I have created another blog to give updates on my writing efforts. You can find it here.

August 27, 2004

Droning on and on and on and on....

This entry was originally posted on my old blog.

Sitting on hold with the Tax Division to find out what I need to do to get my new car registered. This is kind of annoying. I don't mind sitting on hold, necessarily, but there's no music, just the same four or five informational announcements recycling over and over again. The voice is drilling into my head like...I don't know, like a drill or something. WAIT! A ring! Hold on...

Still ringing...

WTF?

I've been on hold for 10 minutes, and now the phone is just ringing and ringing and ringing. I have no idea what's going on.

STILL ringing. OK. NOW I'm getting peeved.

Aw, come on. Now it's been ringing for two minutes straight. Does anyone actually work in that office? Shouldn't there at least be voice mail or something? I don't want to hang up, because then I have to sit on hold for another 10 minutes probably, then who knows if anyone answers the phone even then? Good thing I didn't call them on my cell phone.

Three minutes of ringing now. I can't take it.

AH! I just got disconnected. WTF!!!!!

I'll call back later. Lord have mercy.

August 19, 2004

End Of An Era

This entry was originally posted on my old blog.

My faithful Geo Metro, boon companion since December 1995, passed away yesterday. The autopsy revealed cause of death as a blown head gasket. The bittersweet part comes in a good news/bad news combo: the good news is that I have a new car, a grey 2004 PT Cruiser. The bad news is, I can't afford it, so I'm going to have to get a second job to pay the bill. Fun fun. My life just got a lot more....um...interesting...

August 8, 2004

Ode To A Silly Dibbun

This entry was originally posted on my old blog.
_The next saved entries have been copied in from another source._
-- ==== Sys2Proof/Laws/Orders.lean ====
section
/-! SUPPORT. What an order command comes to when it is taken at once (R205), and the states in which neither the Print Channel nor
a caller follows a command's own effect. -/

namespace Sys2Proof.Machine

/-! ### The order parser (R205) -/

theorem State.takesOrder.intake {s : State} {tag : Tag} (h : s.takesOrder tag) (code : Byte) (params : List Byte) :
    orderIntake ⟨tag, code, params⟩ s = { s with link := { s.link with orders := [.order ⟨tag, code, params⟩] } } := by
  obtain ⟨h1, h2, _, h4⟩ := h
  simp only [orderIntake, Link.intake, h1, h2]
  cases hl : s.link.last with
  | none => simp
  | some e =>
    obtain ⟨t, r⟩ := e
    simp [h4 t r hl]

/-! #### The owner of each order code (R206) -/

@[simp] theorem ownerOf_1 : ownerOf 1 = checked (readList readConfigItem) configure := rfl
@[simp] theorem ownerOf_2 : ownerOf 2 = checked readRoute loadRoute := rfl
@[simp] theorem ownerOf_3 : ownerOf 3 = checked (readUint 1) clearRoute := rfl
@[simp] theorem ownerOf_4 : ownerOf 4 = checked readProfile loadDialProfile := rfl
@[simp] theorem ownerOf_5 : ownerOf 5 = checked readGroup loadGroup := rfl
@[simp] theorem ownerOf_6 : ownerOf 6 = checked (readList readTariffEntry) stageTariff := rfl
@[simp] theorem ownerOf_7 : ownerOf 7 = checked readNothing applyTariff := rfl
@[simp] theorem ownerOf_8 : ownerOf 8 = checked readBands loadBands := rfl
@[simp] theorem ownerOf_9 : ownerOf 9 = checked readDays loadDayMap := rfl
@[simp] theorem ownerOf_10 : ownerOf 10 = checked readClock setTime := rfl
@[simp] theorem ownerOf_11 : ownerOf 11 = checked readNothing readTime := rfl
@[simp] theorem ownerOf_12 : ownerOf 12 = checked readAccountParams setAccount := rfl
@[simp] theorem ownerOf_13 : ownerOf 13 = checked readZeroing readAccount := rfl
@[simp] theorem ownerOf_14 : ownerOf 14 = checked (readUint 1) takeRecords := rfl
@[simp] theorem ownerOf_15 : ownerOf 15 = checked readSettings setLineSettings := rfl
@[simp] theorem ownerOf_16 : ownerOf 16 = checked (readUint 1) retireLine := rfl
@[simp] theorem ownerOf_17 : ownerOf 17 = checked (readUint 1) returnLine := rfl
@[simp] theorem ownerOf_18 : ownerOf 18 = checked (readUint 1) readLine := rfl
@[simp] theorem ownerOf_19 : ownerOf 19 = checked (readUint 1) openDocument := rfl
@[simp] theorem ownerOf_20 : ownerOf 20 = checked (readUint 1) closeDocument := rfl
@[simp] theorem ownerOf_21 : ownerOf 21 = checked readPair replacePage := rfl
@[simp] theorem ownerOf_22 : ownerOf 22 = checked (readUint 1) releaseDocument := rfl
@[simp] theorem ownerOf_23 : ownerOf 23 = checked readPair readDocument := rfl
@[simp] theorem ownerOf_24 : ownerOf 24 = checked readSend submitSend := rfl
@[simp] theorem ownerOf_25 : ownerOf 25 = checked readPrint submitPrint := rfl
@[simp] theorem ownerOf_26 : ownerOf 26 = checked (readUint 1) cancelJob := rfl
@[simp] theorem ownerOf_27 : ownerOf 27 = checked readPair readJob := rfl
@[simp] theorem ownerOf_28 : ownerOf 28 = checked readNothing readStore := rfl
@[simp] theorem ownerOf_29 : ownerOf 29 = checked readNothing restartOrder := rfl

/-- The state in which an order's owner is given the order: it is in hand, and the order queue is empty. -/
def State.handed (s : State) (o : Order) : State := { s with link := { s.link with orders := [], inHand := some o } }

/-- An order command taken at once: its owner acts, and its one reply joins the reply queue. -/
theorem takeOrder_taken {s : State} {tag : Tag} (h : s.takesOrder tag) (code : Byte) (params : List Byte) :
    takeOrder code tag params s = answerOrder ⟨tag, code, params⟩ (ownerOf code params (s.handed ⟨tag, code, params⟩)) := by
  have h1 := h.1
  have h3 := h.2.2.1
  simp only [takeOrder, parse, h.intake, State.handed]
  simp [runParser, takeEntry, h1, h3]

/-- With no order waiting the parser has nothing to take. -/
theorem parse_nil {s : State} (h : s.link.orders = []) : parse s = s := by simp [parse, runParser, h]

/-- While no reply place is free the parser takes nothing. -/
theorem parse_full {s : State} (h : 4 ≤ s.link.replies.length) : parse s = s := by
  have h' : ¬ s.link.replies.length < 4 := Nat.not_lt.mpr h
  unfold parse
  cases s.link.orders.length with
  | zero => rfl
  | succ n =>
    unfold runParser
    split
    · rw [if_neg h']
    · rfl

/-- What every owner and the answer keep, the parser keeps. -/
theorem runParser_keep {α : Type} (g : State → α) (he : ∀ e s, g (takeEntry e s) = g s)
    (ho : ∀ (s : State) es, g { s with link := { s.link with orders := es } } = g s) (fuel : Nat) (s : State) :
    g (runParser fuel s) = g s := by
  induction fuel generalizing s with
  | zero => rfl
  | succ n ih =>
    unfold runParser
    split
    · split
      · rw [ih, he, ho]
      · rfl
    · rfl

/-- What an owner leaves unchanged in the link while it acts on the order in hand is answered as by State.replied. -/
theorem answerOrder_handed {s : State} {tag : Tag} (h : s.takesOrder tag) (code : Byte) (params : List Byte) (a : Answer) :
    answerOrder ⟨tag, code, params⟩ (s.handed ⟨tag, code, params⟩, a) = s.replied tag code a := by
  have h1 := h.1
  have h2 := h.2.1
  clear h
  cases s
  rename_i link _
  cases link
  simp_all [answerOrder, State.handed, State.replied, Link.withReply]

/-- An order whose owner refuses it, or only reads, changes nothing but the link (R206). -/
theorem takeOrder_reads {s : State} {tag : Tag} (h : s.takesOrder tag) (code : Byte) (params : List Byte) (a : Answer)
    (ho : ownerOf code params (s.handed ⟨tag, code, params⟩) = (s.handed ⟨tag, code, params⟩, a)) :
    takeOrder code tag params s = s.replied tag code a := by
  rw [takeOrder_taken h, ho, answerOrder_handed h]

/-- An order whose form does not fit is refused MALFORMED (R206). -/
theorem takeOrder_malformed {α : Type} {s : State} {tag : Tag} (h : s.takesOrder tag) (code : Byte) (r : Reader α)
    (own : α → State → State × Answer) (params : List Byte) (hc : ownerOf code = checked r own) (hr : readAll r params = none) :
    takeOrder code tag params s = s.replied tag code (.refused .malformed) :=
  takeOrder_reads h code params _ (by rw [hc]; exact checked_none hr _)

/-- A code above 29 has no owner (R206). -/
theorem ownerOf_ge {code : Byte} (h : 30 ≤ code.toNat) : ownerOf code = fun _ => refuse .malformed := by
  unfold ownerOf
  generalize code.toNat = n at h
  match n, h with
  | n + 30, _ => rfl

/-- What holds of the owner of every code up to 29 holds of every owner. -/
theorem ownerOf_forall {P : Owner → Prop} (h : ∀ k < 30, P (ownerOf (BitVec.ofNat 8 k))) (code : Byte) :
    P (ownerOf code) := by
  by_cases hc : code.toNat < 30
  · simpa using h code.toNat hc
  · rw [ownerOf_ge (Nat.not_lt.mp hc)]
    exact h 0 (by decide)

/-- A code without an owner is refused MALFORMED (R206). -/
theorem ownerOf_badCode {code : Byte} (h : badCode code = true) : ownerOf code = fun _ => refuse .malformed := by
  simp only [badCode, Bool.or_eq_true, decide_eq_true_eq] at h
  rcases h with rfl | h
  · rfl
  · exact ownerOf_ge h

/-! ### No print job (R162) -/

theorem printQueue_empty {s : State} (h : ∀ j, s.printJob j = none) : printQueue s = [] := by
  have hp : ∀ pr j, printsAt s pr j = false := by
    intro pr j
    have := h j
    unfold State.printJob at this
    unfold printsAt
    split
    · rename_i heq
      rw [heq] at this
      cases this
    · rfl
  have hf : ∀ pr, printsAt s pr = fun _ => false := fun pr => funext (hp pr)
  simp [printQueue, hf]

/-- With no print job ACTIVE and the Print Channel IDLE there is nothing to look at. -/
theorem printerLook_noPrinting {s : State} (h : s.noPrinting) : printerLook s = s := by
  obtain ⟨h1, h2, h3⟩ := h
  have hq := printQueue_empty h3
  have hphase : ¬ s.printer.phase = .printing := by rw [h1]; decide
  rw [printerLook, if_neg hphase, show lookFuel = 66559 + 1 from rfl, lookAtHead, if_neg hphase, hq]
  cases s
  rename_i printer _ _ _ _ _ _
  cases printer
  simp_all [setPrinter]

/-- Whether anything prints follows from the Print Channel and the job slots. -/
theorem State.noPrinting_congr {s t : State} (h : s.noPrinting) (hp : t.printer = s.printer) (hj : t.jobs.slots = s.jobs.slots) :
    t.noPrinting := by
  obtain ⟨h1, h2, h3⟩ := h
  refine ⟨by rw [hp]; exact h1, by rw [hp]; exact h2, fun j => ?_⟩
  have := h3 j
  simp only [State.printJob, State.job] at this ⊢
  rw [hj]
  exact this

/-! ### No outgoing call (R45, R132, R136, R141) -/

theorem callerNews_none (d : Fin 64) {s : State} {l : LineNo} (h : (s.line l).admission = none) : callerNews d s l = s := by
  simp [callerNews, h]

theorem foldl_fixed {α β : Type} (f : α → β → α) (a : α) (l : List β) (h : ∀ b, f a b = a) : l.foldl f a = a := by
  induction l with
  | nil => rfl
  | cons b l ih => rw [List.foldl_cons, h b, ih]

/-- News of a document reaches nobody where no line holds an outgoing call and nothing prints. -/
theorem documentNews_quiet {s : State} (h : s.quiet) (d : Fin 64) : documentNews d s = s := by
  rw [documentNews, foldl_fixed _ _ _ (fun l => callerNews_none d (h.2 l).1), printerLook_noPrinting h.1]

theorem callersPageGone_quiet {s : State} (h : s.quiet) (p : Fin 256) : callersPageGone p s = s := by
  apply foldl_fixed
  intro l
  have hl := (h.2 l).2
  simp only [callerPageGone]
  split
  · rename_i hc
    rw [hl hc.2]
  · rfl

/-- Whether a state is quiet follows from the Print Channel, the job slots, the lines and the procedure contexts. -/
theorem State.quiet_congr {s t : State} (h : s.quiet) (hp : t.printer = s.printer) (hj : t.jobs.slots = s.jobs.slots)
    (hl : t.lines = s.lines) (hc : t.procs = s.procs) : t.quiet := by
  refine ⟨State.noPrinting_congr h.1 hp hj, fun l => ?_⟩
  have := h.2 l
  simp only [State.line, State.proc] at this ⊢
  rw [hl, hc]
  exact this

/-! ### The release of a line (R119) -/

/-- A line in no state that a release ends is left as it is. -/
theorem releaseLine_not {s : State} {l : LineNo} (h : (s.line l).releasable = false) (why : Reason) (n : Nat) (name : Name) :
    releaseLine l why n name s = s := by simp [releaseLine, h]

/-- The release of a line that holds no outgoing call: the line and its slot. -/
theorem releaseLine_incoming {s : State} {l : LineNo} (h : (s.line l).releasable = true) (ha : (s.line l).admission = none)
    (why : Reason) (n : Nat) (name : Name) :
    releaseLine l why n name s = (s.setLine l ((s.line l).released why s.cfg.guardTime)).setSlot l (s.slot l).resting := by
  simp [releaseLine, releaseContext, h, ha]

/-- The release of a line with an outgoing call: the line and its slot, the charge place, the counts, the Job Table and the
arbiter. -/
theorem releaseLine_outgoing {s : State} {l : LineNo} {a : Admission} (h : (s.line l).releasable = true)
    (ha : (s.line l).admission = some a) (why : Reason) (n : Nat) (name : Name) :
    releaseLine l why n name s =
      trigger (attemptEnd a.job a.dest l why n (lowerCounts a (settleCharge l a (s.line l).answered why n name
        ((s.setLine l ((s.line l).released why s.cfg.guardTime)).setSlot l (s.slot l).resting)))) := by
  simp [releaseLine, releaseContext, h, ha]

/-! ### Dialling (R111) -/

/-- A phase with a duration is started and dialling waits for its end. -/
theorem runDial_phase (a : Admission) (p : Profile) (fuel : Nat) (x : Line) (ph : DialPhase)
    (h : p.duration ph ≠ 0 ∨ ph = .none) : runDial a p (fuel + 1) (.phase x ph) = .phase (x.enterPhase p ph) ph := by
  simp only [runDial]
  rw [if_neg]
  rintro ⟨h1, h2⟩
  rcases h with h | h
  · exact h h1
  · exact h2 h

@[simp] theorem runDial_complete (a : Admission) (p : Profile) (fuel : Nat) : runDial a p fuel .complete = .complete := by
  cases fuel <;> rfl

/-! ### Postings (R191, R195) -/

/-- The Account Table takes an account: its record, and one report at an entry into OVER. -/
theorem putAccount_eq (n : Fin 64) (a : Account) (s : State) :
    putAccount n a s =
      if a.isOver = true ∧ (s.account n).isOver = false then report (overReport n a) (s.setAccount n a) else s.setAccount n a := by
  cases h1 : a.isOver <;> cases h2 : (s.account n).isOver <;> simp [putAccount, h1, h2]

end Sys2Proof.Machine
end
"I don't need no one to tell me about Heaven
I look at my daughter and I believe..."

Words by Ed Kowalczyk, song by Live.


I'm not a religious man. After examining my beliefs, you couldn't call me a Christian. I've always considered myself spiritual, though. I'm probably more agnostic than atheist. I believe in the concept of God, if not in the actual existence of said Being. I believe that God is a state of mind, that He exists differently (or not at all) for everyone depending on their own needs and belief. Personally, I don't believe most of the New Testament or in the existence of Heaven or Hell. I believe when we die, we die. I'd like to believe in reincarnation, I would like to believe the Bible is factually true, but I don't.

That having been said, I understand why ancient people created religion. They looked about them, at a world they didn't understand and couldn't comprehend, and had to ascribe a motive for it. Why did it rain? Where did the thunder come from? What is out there? They looked around them and felt awe, and the only thing to do was to assume that "someone" was responsible for it all, and to worship that "someone". At its most basic level, I believe religion is a repository for awe.

I do understand that, but until recently I had never felt it myself. I'm more intellectual than philosopher. When I see rain, I don't think God, I think cumulonimbus clouds and atmospheric pressure and fronts. I have romantic notions, but tend to be matter-of-fact about the world around me. However, I have a daughter. That has changed things.

She is three, and is the most beautiful, amazing thing in my life. She lives with her mom so I only see her every other weekend. I live for those moments. I feel the hole in my heart when she's not around, and when she tells me, "Daddy, we're buddies!" that hole fills and my heart soars so high I can't see the ground. She's my Silly Girl, my Dibbun (thanks for a great word, Brian Jacques), and my best friend. Without any irony whatsoever, I say too that she's a miracle. When I'm with her, when I hear her laugh, or watch her dance, or hold her tiny hand, I feel awe, for the first time in my life. I finally understand why people believe in God. I am closer to God when she's around than I have ever been before. It's not enough to make me believe like Ed does, but it's enough to make me understand what belief could be about. She broadens my horizons and makes me more complete than I ever have been before.

I love my daughter and am so proud to be a daddy. Just thought you'd all like to know.